Re: [Ganglia-developers] patches for: [Sec] Gmetad server BoF andnetwork overload + [Feature] multiple requests per conn oninteractive port

2009-01-15 Thread Spike Spiegel
On Fri, Jan 16, 2009 at 7:04 AM, Kostas Georgiou
 wrote:
> On Thu, Jan 15, 2009 at 01:41:53PM -0700, Brad Nicholes wrote:
>
>> >>> On 1/15/2009 at 8:56 AM, in message
>> <496efa2a02ac0003a...@lucius.provo.novell.com>, "Brad Nicholes"
>>  wrote:
>>
>> After taking a little closer look at the patch, I think we are OK as
>> far as the recursive call to process_path() is concerned since this
>> case is an error condition and should stop processing rather than
>> continuing in the recursive loop.

indeed, this should work just fine.

>>  The other two concerns are still
>> there however.  I still think that we are off-by-one in the malloc
>> call.  It should be len+1 and I still think that we should limit the
>> malloc to 256 rather than allowing it to be unlimited.
>
> I agree about the off-by-one

argh, my bad sorry, double dumb since I even considered the case.
len+1 it is and the comment should go, thanks.

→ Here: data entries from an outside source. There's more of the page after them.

/-- The lanes of an issue in which the acting ones do `f` and the others go on. -/
def splitLanes (G I : List Nat) (a : Word) (f : Nat → Lane → Lane) (l : Nat) (ln : Lane) : Lane :=
  if l ∈ G then f l ln else if l ∈ I then { ln with pc := a + 8 } else ln

/-- A trap of span `sp` may be entered at once: no address check is open (R20), no fault record is kept back (R22), the span is not in
handler mode (R41), its context has a handler (R39), and the device's write of the frame meets no page that is away, leaving the state
`s1`. -/
structure EntryOpen (s : State) (sp : Span) (r : TrapReq) (c : Cause) (cx : Context) (s1 : State) : Prop where
  there   : s.span? sp.id = some sp
  checks  : sp.checks = []
  ready   : r.issue = false → sp.records = []
  shown   : sp.drafts = []
  user    : sp.hmode = false
  context : s.ctx? sp.ctx = some cx
  handler : cx.handler ≠ 0
  frame   : ∃ pages, s.deviceWrite (some sp.pier) cx (s.areas sp cx).1 (trapFrame sp r c) = (s1, none, pages)

/-- The span after a trap's entry (R39): all lanes ready at the handler at depth 0, predicates clear, s63 and s62 the addresses
of the frame and of the fault area, every other register as it was, handler mode on, the cause kept. -/
structure InHandler (sp sp' : Span) (handler frame faults : Word) (c : Cause) : Prop where
  count   : sp'.lanes.length = sp.lanes.length
  lane    : ∀ l, l < 32 → l < sp.lanes.length → (sp'.lane l).st = .ready ∧ (sp'.lane l).pc = handler ∧ (sp'.lane l).depth = 0 ∧
    (sp'.lane l).preds = 0 ∧ (sp'.lane l).resv = none ∧ (sp'.lane l).wait = none ∧ (sp'.lane l).kept = (sp.lane l).wait ∧
    (sp'.lane l).atTrap = some ((sp.lane l).st, (sp.lane l).pc, (sp.lane l).depth) ∧ (sp'.lane l).task = (sp.lane l).task
  vectors : sp'.vregs = sp.vregs
  scalars : ∀ k, sp'.s k = if k = 63 then frame else if k = 62 then faults else sp.s k
  flags   : sp'.qs = 0
  mode    : sp'.hmode = true
  cause   : sp'.cause = some c ∧ sp'.entered = some c
  rest    : { sp' with lanes := sp.lanes, sregs := sp.sregs, qs := sp.qs, hmode := sp.hmode, cause := sp.cause, entered := sp.entered,
                          due := sp.due, hcause := sp.hcause, trap := sp.trap, resv := sp.resv, point := sp.point } = sp

/-- What a device's own write leaves of a span: all but reservations and watches on the lines it wrote (R47, R185, R197). -/
structure Seen (sp sp' : Span) : Prop where
  count : sp'.lanes.length = sp.lanes.length
  lane  : ∀ l, { sp'.lane l with resv := (sp.lane l).resv, wait := (sp.lane l).wait, kept := (sp.lane l).kept } = sp.lane l
  rest  : { sp' with lanes := sp.lanes, landing := sp.landing, unsent := sp.unsent, joining := sp.joining, resv := sp.resv } = sp

/-- `t` is `s1` but that its span is `sp'`. -/
def Differs (s1 t : State) (id : Nat) (sp' : Span) : Prop :=
  t.span? id = some sp' ∧ { t with spans := s1.spans, picked := s1.picked } = s1 ∧ ∀ j, j ≠ id → t.span? j = s1.span? j

/-- The words for handler mode only (R74, R331, R332), and the span-collective words (R31). -/
def privileged : Instr → Bool
  | .rft _ | .mtc _ | .tlbi _ => true
  | .mfc x => [1, 2, 3, 4, 5, 6, 8, 13].contains x.f6.toNat
  | _ => false

def collective : Instr → Bool
  | .pmma _ | .pmms _ | .plma _ | .pacz _ | .pdrn _ | .pdrb _ | .pacs _ | .pacl _ | .psync _ => true
  | _ => false

/-! Accesses to memory (R60, R125, R182 to R191). -/

/-- ea of R182, modulo 2^64, from base, index and offset; an absent base or index is 0. -/
def effAddr (sp : Span) (x : MEM) (index offset : Bool) (l : Nat) : Nat :=
  let base : Nat := if x.a = 0xFF then 0 else if x.ctl.u || x.ka then (sp.s x.a.toNat).toNat
    else (sp.v x.a.toNat l).toNat + 2 ^ 32 * (sp.v (x.a.toNat + 1) l).toNat
  let ind : Nat := if !index || x.b = 0xFF then 0 else if x.ctl.u || x.kb then (sp.s x.b.toNat).toNat else (sp.v x.b.toNat l).toNat
  (BitVec.ofInt 64 (base + ind + if offset then x.off.toInt else 0)).toNat

/-- Bytes of the SIZE code (R60), and whether a loaded value is sign-extended. -/
def bytesOf (z : BitVec 3) : Nat := [1, 2, 4, 8, 16, 1, 2].getD z.toNat 16
def signed (z : BitVec 3) : Bool := z.toNat = 5 || z.toNat = 6

/-- The registers of a size: one, a pair, or a quad. -/
def wordsOf (z : BitVec 3) : Nat := if z.toNat = 4 then 4 else if z.toNat = 3 then 2 else 1

/-- The access that a memory word makes in lane `l`, or for the whole issue with U (R184 to R191): code 3 of a write is the release
that waits for U stores too (R183). The lane, the numbers and the result are apart. -/
def accessOf (sp : Span) (l : Nat) : Instr → Option Access
  | .ld x => some { op := .load, lane := none, ea := effAddr sp x true true l, size := bytesOf x.size, sgn := signed x.size,
                    order := x.order, scope := x.scope, u := x.order = .seq }
  | .lda x => some { op := .lda, lane := none, ea := effAddr sp x true true l, size := bytesOf x.size, order := x.order,
                     scope := x.scope, u := x.order = .seq }
  | .st x => some { op := .store, lane := none, ea := effAddr sp x true true l, size := bytesOf x.size,
                    order := if x.order = .ar then .rel else x.order, scope := x.scope, u := x.order = .ar || x.order = .seq,
                    data := if x.ctl.u then (sp.s x.d.toNat).setWidth 128 else sp.vn (wordsOf x.size) x.d.toNat l }
  | .atom x => some { op := .atom, lane := none, ea := effAddr sp x false false l, size := bytesOf x.size, sgn := x.ctl.u && x.aty = 1,
                      order := x.order, scope := x.scope, u := x.uw || x.order = .seq, aop := x.aop, aty := x.aty,
                      data := (sp.atomArg x 0 l).setWidth 128, data2 := sp.atomArg x 1 l }
  | .cas x => some { op := .cas, lane := none, ea := effAddr sp x false false l, size := bytesOf x.size, sgn := x.ctl.u && x.aty = 1,
                     order := x.order, scope := x.scope, u := x.uw || x.order = .seq, aop := x.aop, aty := x.aty,
                     data := (sp.atomArg x 0 l).setWidth 128, data2 := sp.atomArg x 1 l }
  | .red x => some { op := .red, lane := none, ea := effAddr sp x false false l, size := bytesOf x.size, sgn := x.ctl.u && x.aty = 1,
                     order := if x.order = .ar then .rel else x.order, scope := x.scope, u := x.order = .ar || x.order = .seq,
                     aop := x.aop, aty := x.aty, data := (sp.atomArg x 0 l).setWidth 128, data2 := sp.atomArg x 1 l }
  | .sred x => some { op := .sred, lane := none, ea := effAddr sp x false false l, size := bytesOf x.size, sgn := x.ctl.u && x.aty = 1,
                      scope := x.scope, aop := x.aop, aty := x.aty, data := (sp.atomArg x 0 l).setWidth 128, data2 := sp.atomArg x 1 l }
  | _ => none

/-- The register that receives the result, and the size, of a memory word that returns one. -/
def resultReg : Instr → Option Nat
  | .ld x | .lda x | .atom x | .cas x => some x.d.toNat
  | _ => none

/-- The accesses of an issue, in lane order: one of each acting lane, or one of the issue with U. -/
def accesses (i : Instr) (sp : Span) (I : List Nat) : List Access :=
  if (shape i).ctl.u then (if acting i sp I = [] then [] else (accessOf sp 0 i).toList)
  else (acting i sp I).filterMap fun l => (accessOf sp l i).map fun q => { q with lane := some l }

/-- Of the span nothing has changed but its results, and what a read has told it of the releases that stand on its bytes (R155). -/
def Told (sp sp' : Span) : Prop := { sp' with results := sp.results, heard := sp.heard, view := sp.view, epoch := sp.epoch } = sp

/-- No earlier access of the span waits for its walk or to be joined by another lane's (R125). -/
structure Alone (sp : Span) : Prop where
  joining : sp.joining = []
  checks  : ∀ c ∈ sp.checks, c.seq ≠ sp.seq

/-- The lanes of the issue stand at the next word; of any lane nothing else but a wait's watch slot has changed. -/
structure GoesFree (sp sp' : Span) (I : List Nat) (a : Word) : Prop where
  count : sp'.lanes.length = sp.lanes.length
  lane  : ∀ l, { sp'.lane l with wait := none } = if l ∈ I then { sp.lane l with pc := a + 8, wait := none } else { sp.lane l with wait := none }

/-- The requests of an instruction (R125): one for each line, in ascending order, each of the instruction's order, scope and place in
program order, and holding exactly the parts of its accesses that lie in its line. `passes` are the accesses with the pages that
their checks passed; `n` is the number of the instruction. -/
structure Requested (n : Nat) (passes : List (Access × List Piece)) (new : List Entry) : Prop where
  lines  : (new.map fun e => (e.vline, e.pline)).Nodup
  rising : (new.map (·.vline)).Pairwise (· ≤ ·)
  place  : ∀ e ∈ new, e.seq = n ∧ e.op = .mem ∧ e.bounces = 0
  parts  : ∀ q, (∃ e ∈ new, ∃ p ∈ e.parts, q = (e.vline, e.pline, p)) ↔
    ∃ x ∈ passes, ∃ w ∈ x.2, ∃ y ∈ lineParts x.1 w, q = (y.1, y.2.1, y.2.2.2)

/-- The lanes that take the outcome of an access's check: each acting lane its own, or with U all lanes of the issue the one (R18, R127). -/
def takers (i : Instr) (sp : Span) (I : List Nat) : List Nat :=
  if (shape i).ctl.u then (if acting i sp I = [] then [] else I) else acting i sp I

> but I am not too worried about a malloc
> limit, from what I can tell it can only get as high as REQUESTLEN.

I agree with Kostas, as I wrote in my initial email I didn't worry
about that because of the REQUESTLEN boundary which is enforced in
readline.

as to limiting the path to 256 I actually did that in my first
implementation, but eventually converted to a malloc solution because
I was reminded that "640 KB ought to be enough for everybody" and I
could see no downsides.

>
> The malloc call needs to be checked for NULL and the comment that
> "The recursive structure doesn't require any memory allocations" is
> false now if malloc replaces the stack allocation.

correct

thanks everybody

--
This SF.net email is sponsored by:
SourcForge Community
SourceForge wants to tell your story.
http://p.sf.net/sfu/sf-spreadtheword
___
Ganglia-developers mailing list
Ganglia-developers@lists.sourceforge.net
https://lists.sourceforge.net/lists/listinfo/ganglia-developers


Re: [Ganglia-developers] patches for: [Sec] Gmetad server BoF andnetwork overload + [Feature] multiple requests per conn oninteractive port

2009-01-15 Thread Kostas Georgiou
On Thu, Jan 15, 2009 at 01:41:53PM -0700, Brad Nicholes wrote:

> >>> On 1/15/2009 at 8:56 AM, in message
> <496efa2a02ac0003a...@lucius.provo.novell.com>, "Brad Nicholes"
>  wrote:
> 
> After taking a little closer look at the patch, I think we are OK as
> far as the recursive call to process_path() is concerned since this
> case is an error condition and should stop processing rather than
> continuing in the recursive loop.  The other two concerns are still
> there however.  I still think that we are off-by-one in the malloc
> call.  It should be len+1 and I still think that we should limit the
> malloc to 256 rather than allowing it to be unlimited. 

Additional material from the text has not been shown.